**WHAT IS NEEDED:**
Set down exactly the first line of the entries and every line after it, through the line with "configuration alone. -/".

____________________

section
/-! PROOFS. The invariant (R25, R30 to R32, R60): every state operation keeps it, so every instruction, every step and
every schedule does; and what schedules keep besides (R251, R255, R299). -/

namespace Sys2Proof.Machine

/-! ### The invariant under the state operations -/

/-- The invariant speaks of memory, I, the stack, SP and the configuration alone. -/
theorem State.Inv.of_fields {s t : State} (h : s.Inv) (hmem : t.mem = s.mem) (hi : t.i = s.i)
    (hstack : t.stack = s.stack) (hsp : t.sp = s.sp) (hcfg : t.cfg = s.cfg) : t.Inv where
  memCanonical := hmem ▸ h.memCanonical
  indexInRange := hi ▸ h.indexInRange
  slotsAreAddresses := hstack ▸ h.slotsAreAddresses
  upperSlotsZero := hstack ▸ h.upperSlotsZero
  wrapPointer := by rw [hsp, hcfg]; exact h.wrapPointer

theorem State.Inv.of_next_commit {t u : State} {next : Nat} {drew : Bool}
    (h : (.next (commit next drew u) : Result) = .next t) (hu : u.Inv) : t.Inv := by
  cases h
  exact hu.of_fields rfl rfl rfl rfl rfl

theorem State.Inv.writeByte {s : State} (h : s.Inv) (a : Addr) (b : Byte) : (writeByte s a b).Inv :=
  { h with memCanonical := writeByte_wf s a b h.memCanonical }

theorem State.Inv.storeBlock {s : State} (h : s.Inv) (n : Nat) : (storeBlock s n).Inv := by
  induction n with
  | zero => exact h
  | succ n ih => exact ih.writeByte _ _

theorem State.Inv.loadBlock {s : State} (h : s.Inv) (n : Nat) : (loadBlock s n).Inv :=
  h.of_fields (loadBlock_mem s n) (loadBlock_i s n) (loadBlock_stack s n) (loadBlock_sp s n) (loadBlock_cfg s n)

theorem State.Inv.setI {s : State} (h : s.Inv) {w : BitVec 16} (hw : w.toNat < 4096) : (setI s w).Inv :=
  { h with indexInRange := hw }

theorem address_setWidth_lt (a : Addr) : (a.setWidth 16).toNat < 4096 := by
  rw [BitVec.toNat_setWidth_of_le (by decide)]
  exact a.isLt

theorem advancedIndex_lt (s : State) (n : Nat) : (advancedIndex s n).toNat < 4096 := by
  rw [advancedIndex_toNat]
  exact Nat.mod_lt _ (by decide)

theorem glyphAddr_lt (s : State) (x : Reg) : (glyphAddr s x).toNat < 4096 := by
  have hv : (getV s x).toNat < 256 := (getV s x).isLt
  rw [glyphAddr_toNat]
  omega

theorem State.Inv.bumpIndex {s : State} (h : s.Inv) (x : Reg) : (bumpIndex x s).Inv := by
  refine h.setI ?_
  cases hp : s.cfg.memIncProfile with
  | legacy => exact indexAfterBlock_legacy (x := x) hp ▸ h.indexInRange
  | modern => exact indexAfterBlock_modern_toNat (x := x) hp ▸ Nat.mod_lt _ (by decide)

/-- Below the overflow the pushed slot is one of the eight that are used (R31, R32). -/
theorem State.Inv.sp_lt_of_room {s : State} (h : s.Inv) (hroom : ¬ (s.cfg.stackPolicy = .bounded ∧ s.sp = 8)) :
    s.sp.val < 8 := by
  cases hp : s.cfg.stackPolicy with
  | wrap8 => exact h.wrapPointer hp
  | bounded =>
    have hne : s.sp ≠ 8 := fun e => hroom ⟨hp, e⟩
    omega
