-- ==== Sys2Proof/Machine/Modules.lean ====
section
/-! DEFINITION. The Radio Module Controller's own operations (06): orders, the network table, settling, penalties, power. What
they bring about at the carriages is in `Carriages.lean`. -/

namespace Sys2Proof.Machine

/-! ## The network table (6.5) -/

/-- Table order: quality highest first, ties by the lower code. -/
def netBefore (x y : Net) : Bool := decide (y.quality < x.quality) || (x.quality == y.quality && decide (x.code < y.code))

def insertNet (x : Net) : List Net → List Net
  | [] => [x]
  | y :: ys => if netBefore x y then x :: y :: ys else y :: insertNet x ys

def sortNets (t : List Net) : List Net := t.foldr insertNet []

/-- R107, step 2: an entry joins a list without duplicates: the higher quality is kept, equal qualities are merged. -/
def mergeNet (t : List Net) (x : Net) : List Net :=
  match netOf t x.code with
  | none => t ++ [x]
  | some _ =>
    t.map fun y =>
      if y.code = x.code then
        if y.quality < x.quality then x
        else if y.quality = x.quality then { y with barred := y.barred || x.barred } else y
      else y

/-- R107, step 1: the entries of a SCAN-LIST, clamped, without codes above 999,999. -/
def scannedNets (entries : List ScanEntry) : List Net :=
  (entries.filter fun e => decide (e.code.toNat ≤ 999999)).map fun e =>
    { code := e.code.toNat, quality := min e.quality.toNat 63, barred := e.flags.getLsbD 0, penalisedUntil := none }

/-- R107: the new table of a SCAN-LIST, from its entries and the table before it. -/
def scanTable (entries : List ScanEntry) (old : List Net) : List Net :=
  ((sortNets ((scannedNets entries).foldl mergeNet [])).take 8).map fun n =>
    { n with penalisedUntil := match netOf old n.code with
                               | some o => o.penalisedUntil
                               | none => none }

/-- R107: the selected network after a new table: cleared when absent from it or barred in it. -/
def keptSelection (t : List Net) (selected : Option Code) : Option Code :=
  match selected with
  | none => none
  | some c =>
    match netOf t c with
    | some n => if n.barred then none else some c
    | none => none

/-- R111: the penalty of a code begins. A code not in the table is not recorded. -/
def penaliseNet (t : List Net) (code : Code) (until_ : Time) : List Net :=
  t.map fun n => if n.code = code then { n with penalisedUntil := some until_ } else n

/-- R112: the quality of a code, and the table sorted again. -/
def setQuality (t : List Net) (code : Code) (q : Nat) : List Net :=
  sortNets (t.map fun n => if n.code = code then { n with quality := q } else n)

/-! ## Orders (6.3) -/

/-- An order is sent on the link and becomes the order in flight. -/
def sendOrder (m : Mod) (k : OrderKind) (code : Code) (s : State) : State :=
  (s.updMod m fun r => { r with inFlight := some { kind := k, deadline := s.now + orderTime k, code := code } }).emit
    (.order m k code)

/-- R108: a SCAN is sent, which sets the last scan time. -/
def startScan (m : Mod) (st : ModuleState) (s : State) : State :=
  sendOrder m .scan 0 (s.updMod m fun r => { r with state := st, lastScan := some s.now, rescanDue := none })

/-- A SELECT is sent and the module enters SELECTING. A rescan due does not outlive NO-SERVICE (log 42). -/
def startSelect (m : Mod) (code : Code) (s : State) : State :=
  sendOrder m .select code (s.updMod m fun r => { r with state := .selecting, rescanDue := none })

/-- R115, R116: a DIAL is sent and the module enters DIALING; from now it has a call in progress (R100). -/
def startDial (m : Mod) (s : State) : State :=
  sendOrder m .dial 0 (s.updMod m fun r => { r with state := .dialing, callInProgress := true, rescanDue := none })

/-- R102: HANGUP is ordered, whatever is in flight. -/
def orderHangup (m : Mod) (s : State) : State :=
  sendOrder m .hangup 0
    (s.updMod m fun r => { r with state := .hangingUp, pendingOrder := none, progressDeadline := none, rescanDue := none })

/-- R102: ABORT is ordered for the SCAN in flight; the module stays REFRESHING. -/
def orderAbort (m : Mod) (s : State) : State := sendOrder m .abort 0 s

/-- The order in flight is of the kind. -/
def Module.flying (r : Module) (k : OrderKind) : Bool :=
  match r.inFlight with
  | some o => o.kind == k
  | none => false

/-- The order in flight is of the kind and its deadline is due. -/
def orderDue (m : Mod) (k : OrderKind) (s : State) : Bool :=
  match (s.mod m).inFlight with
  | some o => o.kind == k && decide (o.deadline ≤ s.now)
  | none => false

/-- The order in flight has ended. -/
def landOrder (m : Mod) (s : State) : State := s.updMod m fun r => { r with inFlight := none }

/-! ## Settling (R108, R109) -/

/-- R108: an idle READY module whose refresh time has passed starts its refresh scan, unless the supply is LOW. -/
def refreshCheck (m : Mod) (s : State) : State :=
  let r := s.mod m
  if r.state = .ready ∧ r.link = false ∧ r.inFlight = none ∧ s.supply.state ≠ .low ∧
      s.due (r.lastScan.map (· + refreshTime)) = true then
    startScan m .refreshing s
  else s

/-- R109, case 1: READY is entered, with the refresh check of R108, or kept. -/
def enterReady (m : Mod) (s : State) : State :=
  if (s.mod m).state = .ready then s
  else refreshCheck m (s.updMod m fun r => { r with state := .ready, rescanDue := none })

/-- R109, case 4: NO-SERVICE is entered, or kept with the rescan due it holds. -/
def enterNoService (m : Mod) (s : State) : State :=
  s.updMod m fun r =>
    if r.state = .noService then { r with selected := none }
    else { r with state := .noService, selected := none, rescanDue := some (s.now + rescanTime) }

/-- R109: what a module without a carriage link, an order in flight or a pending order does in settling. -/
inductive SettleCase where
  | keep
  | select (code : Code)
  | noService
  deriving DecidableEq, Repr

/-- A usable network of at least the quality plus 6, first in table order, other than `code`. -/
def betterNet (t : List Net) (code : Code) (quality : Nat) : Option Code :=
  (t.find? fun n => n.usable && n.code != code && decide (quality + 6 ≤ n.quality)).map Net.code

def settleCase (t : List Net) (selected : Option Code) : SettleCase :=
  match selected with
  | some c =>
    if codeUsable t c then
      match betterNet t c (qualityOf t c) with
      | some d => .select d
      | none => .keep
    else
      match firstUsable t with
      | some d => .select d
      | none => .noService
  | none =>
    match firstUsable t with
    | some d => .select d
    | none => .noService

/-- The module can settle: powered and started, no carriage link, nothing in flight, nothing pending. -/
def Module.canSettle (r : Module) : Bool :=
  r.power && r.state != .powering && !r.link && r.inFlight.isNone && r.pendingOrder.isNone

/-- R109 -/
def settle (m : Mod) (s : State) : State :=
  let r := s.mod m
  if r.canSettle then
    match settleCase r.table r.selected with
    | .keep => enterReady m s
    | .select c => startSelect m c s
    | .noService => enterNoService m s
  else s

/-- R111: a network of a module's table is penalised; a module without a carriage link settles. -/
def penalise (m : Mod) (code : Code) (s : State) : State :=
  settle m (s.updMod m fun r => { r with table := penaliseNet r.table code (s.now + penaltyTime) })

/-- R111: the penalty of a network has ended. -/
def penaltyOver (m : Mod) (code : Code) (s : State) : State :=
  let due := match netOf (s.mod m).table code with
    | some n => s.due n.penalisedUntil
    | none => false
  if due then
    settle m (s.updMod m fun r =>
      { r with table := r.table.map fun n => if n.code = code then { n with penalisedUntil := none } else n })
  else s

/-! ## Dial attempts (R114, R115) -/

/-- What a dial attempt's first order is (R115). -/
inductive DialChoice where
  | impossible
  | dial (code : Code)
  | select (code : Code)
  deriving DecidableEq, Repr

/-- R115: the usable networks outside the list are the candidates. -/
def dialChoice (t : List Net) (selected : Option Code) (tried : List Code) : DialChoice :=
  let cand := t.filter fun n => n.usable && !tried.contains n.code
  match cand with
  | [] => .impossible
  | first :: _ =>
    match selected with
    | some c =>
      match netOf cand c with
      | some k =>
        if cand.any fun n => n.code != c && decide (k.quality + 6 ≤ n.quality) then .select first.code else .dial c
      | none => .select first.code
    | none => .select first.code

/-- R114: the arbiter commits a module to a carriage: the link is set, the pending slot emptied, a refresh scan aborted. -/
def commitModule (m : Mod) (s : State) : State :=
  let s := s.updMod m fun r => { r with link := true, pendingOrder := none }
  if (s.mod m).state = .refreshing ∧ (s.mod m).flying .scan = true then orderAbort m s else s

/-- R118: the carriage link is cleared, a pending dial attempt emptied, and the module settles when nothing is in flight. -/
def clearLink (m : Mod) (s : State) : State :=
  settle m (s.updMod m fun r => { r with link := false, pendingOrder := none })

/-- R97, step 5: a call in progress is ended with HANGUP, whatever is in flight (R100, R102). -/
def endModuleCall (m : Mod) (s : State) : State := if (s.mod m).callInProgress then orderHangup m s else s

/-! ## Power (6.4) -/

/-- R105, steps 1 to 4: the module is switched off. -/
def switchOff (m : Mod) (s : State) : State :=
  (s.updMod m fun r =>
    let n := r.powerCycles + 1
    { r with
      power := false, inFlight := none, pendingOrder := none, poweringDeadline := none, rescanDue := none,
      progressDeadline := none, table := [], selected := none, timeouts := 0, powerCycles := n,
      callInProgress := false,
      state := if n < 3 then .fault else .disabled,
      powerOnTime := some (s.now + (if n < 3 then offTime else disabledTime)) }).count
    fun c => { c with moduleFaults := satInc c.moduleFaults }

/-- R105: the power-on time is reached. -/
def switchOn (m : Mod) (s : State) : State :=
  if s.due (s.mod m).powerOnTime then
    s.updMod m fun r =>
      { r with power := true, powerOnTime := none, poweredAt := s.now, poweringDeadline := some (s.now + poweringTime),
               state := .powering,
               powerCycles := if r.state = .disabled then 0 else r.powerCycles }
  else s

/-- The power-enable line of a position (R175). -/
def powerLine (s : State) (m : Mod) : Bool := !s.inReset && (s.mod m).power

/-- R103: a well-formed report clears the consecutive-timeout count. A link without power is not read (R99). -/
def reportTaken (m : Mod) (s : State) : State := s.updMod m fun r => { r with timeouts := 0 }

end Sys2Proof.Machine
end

____________________

**THE COMPLETED TASK:**
section
/-! PROOFS. The invariant (R25, R30 to R32, R60): every state operation keeps it, so every instruction, every step and
every schedule does; and what schedules keep besides (R251, R255, R299). -/

namespace Sys2Proof.Machine

/-! ### The invariant under the state operations -/

/-- The invariant speaks of memory, I, the stack, SP and the configuration alone. -/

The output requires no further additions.